Но куда важнее другое. Когда по ходу века мы приближаемся к великим теоретикам либерализма — Стюарту Миллю и Спенсеру, — то с удивлением обнаруживаем, что предполагаемая защита личности строится не на запросах личности и ее заинтересованности в свободе, а совершенно противоположным образом — на запросах и интересах общества. Воинственное название, которое Спенсер выбрал для своей книги «Личность против государства», превратно понято теми, кто читает одни названия. Поскольку «личность» и «государство» в этом названии — всего лишь органы единственного персонажа книги — общества. И обсуждается лишь одно — какой из этих органов лучше служит определенным общественным интересам. Только и всего. Пресловутый «индивидуализм» Спенсера постоянно боксирует в коллективистской среде спенсеровской социологии. В конечном счете он, как и Стюарт Милль, обращается к личности с той же общинной безжалостностью, с какой термиты обходятся с иными своими собратьями, которых откармливают, дабы потом высосать. Таков был примат коллективизма, общий фон, очевидный сам по себе, что бы там ни выплясывали его простодушные идеи.

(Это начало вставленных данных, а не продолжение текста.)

-- ==== Sys2Proof/Machine/Ports.lean ====
section
/-!
DEFINITION. Machine/Ports.lean: the management port and the test access port (26 R776, R778, R780, R781), the Ethernet link and ignored CSI-2 packets
(09 R299, R302).
-/
namespace Sys2Proof.Machine
open Sys2Proof

/-! The management port. -/

/-- The size of the ledger buffer. -/
def ledgerBase : Nat := 0x100000

/-- A word is written through the management port; the write of 0x10_07FC ends the ledger request. -/
def mgmtStore (s : State) (a w : Nat) : State :=
  if a < 0x40000 then (pageWrite s .fyp a 4 w).1
  else if ledgerBase ≤ a ∧ a < ledgerBase + 0x800 then
    let s' := updBoot s fun b => { b with ledger := (putBytes b.ledger (a - ledgerBase) (leBytes 4 w)).take 2048 }
    if a = 0x1007FC && ledgerOpen s then ledgerTaken s' s'.boot.ledger else s'
  else s

/-- A word is read through the management port. -/
def mgmtLoad (s : State) (a : Nat) : State × List Byte :=
  if a < 0x40000 then let r := pageRead s .fyp a 4; (r.1, r.2.2)
  else if ledgerBase ≤ a ∧ a < ledgerBase + 0x800 then (s, padTo 4 ((s.boot.ledger.drop (a - ledgerBase)).take 4))
  else (s, [0, 0, 0, 0])

/-- The words of a WRITE transaction; an incomplete one is dropped. -/
def mgmtStores : Nat → State → Nat → List Byte → State
  | 0, s, _, _ => s
  | n + 1, s, a, bs => mgmtStores n (mgmtStore s (a % 2 ^ 24) (field bs 0 4)) (a + 4) (bs.drop 4)

/-- The words of a READ transaction. -/
def mgmtLoads : Nat → State → Nat → State × List Byte
  | 0, s, _ => (s, [])
  | n + 1, s, a =>
    let r := mgmtLoad s (a % 2 ^ 24)
    let q := mgmtLoads n r.1 (a + 4)
    (q.1, r.2 ++ q.2)

/-- MGMT_WRITE (R776). -/
def execMgmtWrite (addr : Nat) (data : List Byte) (s : State) : Host.Outcome State Fault Refusal :=
  if dieUp s then served [] (fun s => .next (mgmtStores (data.length / 4) s addr data)) s else .next s

/-- MGMT_READ (R776). -/
def execMgmtRead (addr words : Nat) (s : State) : Host.Outcome State Fault Refusal :=
  if !dieUp s then .next s
  else
    let r := mgmtLoads words s addr
    .next { r.1 with readData := r.2 }

/-! The test access port. -/

/-- The boundary register's length. -/
def boundaryCells : Nat := 1764

/-- An instruction of the TAP with what its data register captures and holds. -/
def tapTake (s : State) (f : Tap → Tap) : State := if s.boot.powered then { s with tap := f s.tap } else s

/-- EXTEST (R780, R781): the pins are captured, the boundary register drives the pins. -/
def execExtest (data pins : Nat) (s : State) : Host.Outcome State Fault Refusal :=
  .next (tapTake s fun _ => { ir := 0, shift := pins % 2 ^ boundaryCells, latch := data % 2 ^ boundaryCells, drives := true })

/-- SAMPLE_PRELOAD (R780, R781): the pins are captured and the boundary register is loaded, without driving. -/
def execSamplePreload (data pins : Nat) (s : State) : Host.Outcome State Fault Refusal :=
  .next (tapTake s fun _ => { ir := 1, shift := pins % 2 ^ boundaryCells, latch := data % 2 ^ boundaryCells, drives := false })

/-- IDCODE (R780). -/
def execIdcode (s : State) : Host.Outcome State Fault Refusal :=
  .next (tapTake s fun t => { t with ir := 2, shift := 0x1009656B, drives := false })

/-- BYPASS (R780). -/
def execBypass (s : State) : Host.Outcome State Fault Refusal :=
  .next (tapTake s fun t => { t with ir := 0xFF, shift := 0, drives := false })

/-- TAP_RESET (R780): TRST_N has been low for at least 100 ns; IDCODE is selected. -/
def execTapReset (s : State) : Host.Outcome State Fault Refusal :=
  .next (tapTake s fun t => { t with ir := 2, drives := false })

/-! Ethernet link and ignored packets. -/

/-- ETH_LINK_CHANGE (R302): UP follows the link; a change raises ETH.LINK. -/
def execEthLinkChange (mac : Nat) (up : Bool) (s : State) : Host.Outcome State Fault Refusal :=
  if mac ≥ 2 ∨ !islandRuns s 37 ∨ rb s (R.ETH_LINK_STATUS mac) 0 = up then .next s
  else .next (raise (wb s (R.ETH_LINK_STATUS mac) 0 up) (P.eth mac) 13)

/-- CSI_IGNORED_PACKET (R299, R301): embedded data or an unsupported data type is discarded and counted; a generic short packet is discarded (DEDUCED: R299
and the field OTHER of CSI_IGNORED count the others alone). -/
def execCsiIgnoredPacket (port dt : Nat) (rx : CsiRx) (s : State) : Host.Outcome State Fault Refusal :=
  if port ≥ 8 ∨ dt < 4 ∨ rawType dt ∨ !accepts s (P.csi port) then .next s
  else
    let k := csiPacket s port rx
    match k.2 with
    | none => .next k.1
    | some _ => .next (if 8 ≤ dt ∧ dt < 16 then k.1 else bump k.1 (R.CSI_IGNORED port) 31 16 1)

end Sys2Proof.Machine
end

Отсюда понятно, почему моему лоэнгринову порыву встать на защиту старого либерализма недостает убежденности и убедительности. Причина в том, что я не «старый либерал». Открытие коллективного было бесспорно значительным и фундаментальным, но слишком недавним. Люди не столько увидели, сколько ощупью натолкнулись на ту истину, что коллектив не сводится к простой сумме индивидов, и толком не разобрались, что он такое и каковы его свойства. Кроме того, социальные условия времени затемняли подлинную экономику коллектива, поскольку тогда ей вменялось в обязанность хорошо питать индивидов. Не настал еще час обезлички, расхищения и дележа на всех уровнях.
Поэтому «старые либералы» слепо доверились коллективизму, едва вдохнув его воздух. Но когда непредвзятому взгляду ясно, что этот социальный феномен таит в себе не только преимущества, но и опасности, необходим радикально новый либерализм, не столь наивный и порядком искушенный в ратном деле, либерализм, который уже дает ростки и вот-вот возникнет на горизонте.
Эти люди отнюдь не страдали близорукостью, и было бы странно, если бы время от времени они не догадывались о тех мытарствах, которые готовил нам их век. Вопреки общепринятому мнению, угадывать будущее — для истории обычная вещь. У Маколея, Токвиля, Конта мы находим эскизы сегодняшнего дня. Перечтите написанное Стюартом Миллем больше восьмидесяти лет тому назад: «Исключая особые взгляды отдельных мыслителей, в мире растет и все усиливается стремление утвердить в самых крайних формах власть общества над индивидуумом, посредством как общественного мнения, так и законодательства. Поскольку все перемены, происходящие в жизни, ведут к росту общественных сил и подавлению индивидуальных, это половодье зла не спадет само по себе, а, напротив, будет становиться все более угрожающим. Стремление людей, будь то правители или сограждане, навязать другим как норму поведения свои мнения и вкусы, находит такую решительную поддержку со стороны как наилучших, так и наихудших свойств человеческой природы, что не довольствуется ничем, кроме полноты власти. И поскольку эта власть явно не клонится к упадку, а, напротив, растет, следует ожидать, если только мощная преграда нравственности не встанет на пути зла, следует ожидать, повторяю, что при современном состоянии мира упомянутое стремление будет лишь возрастать».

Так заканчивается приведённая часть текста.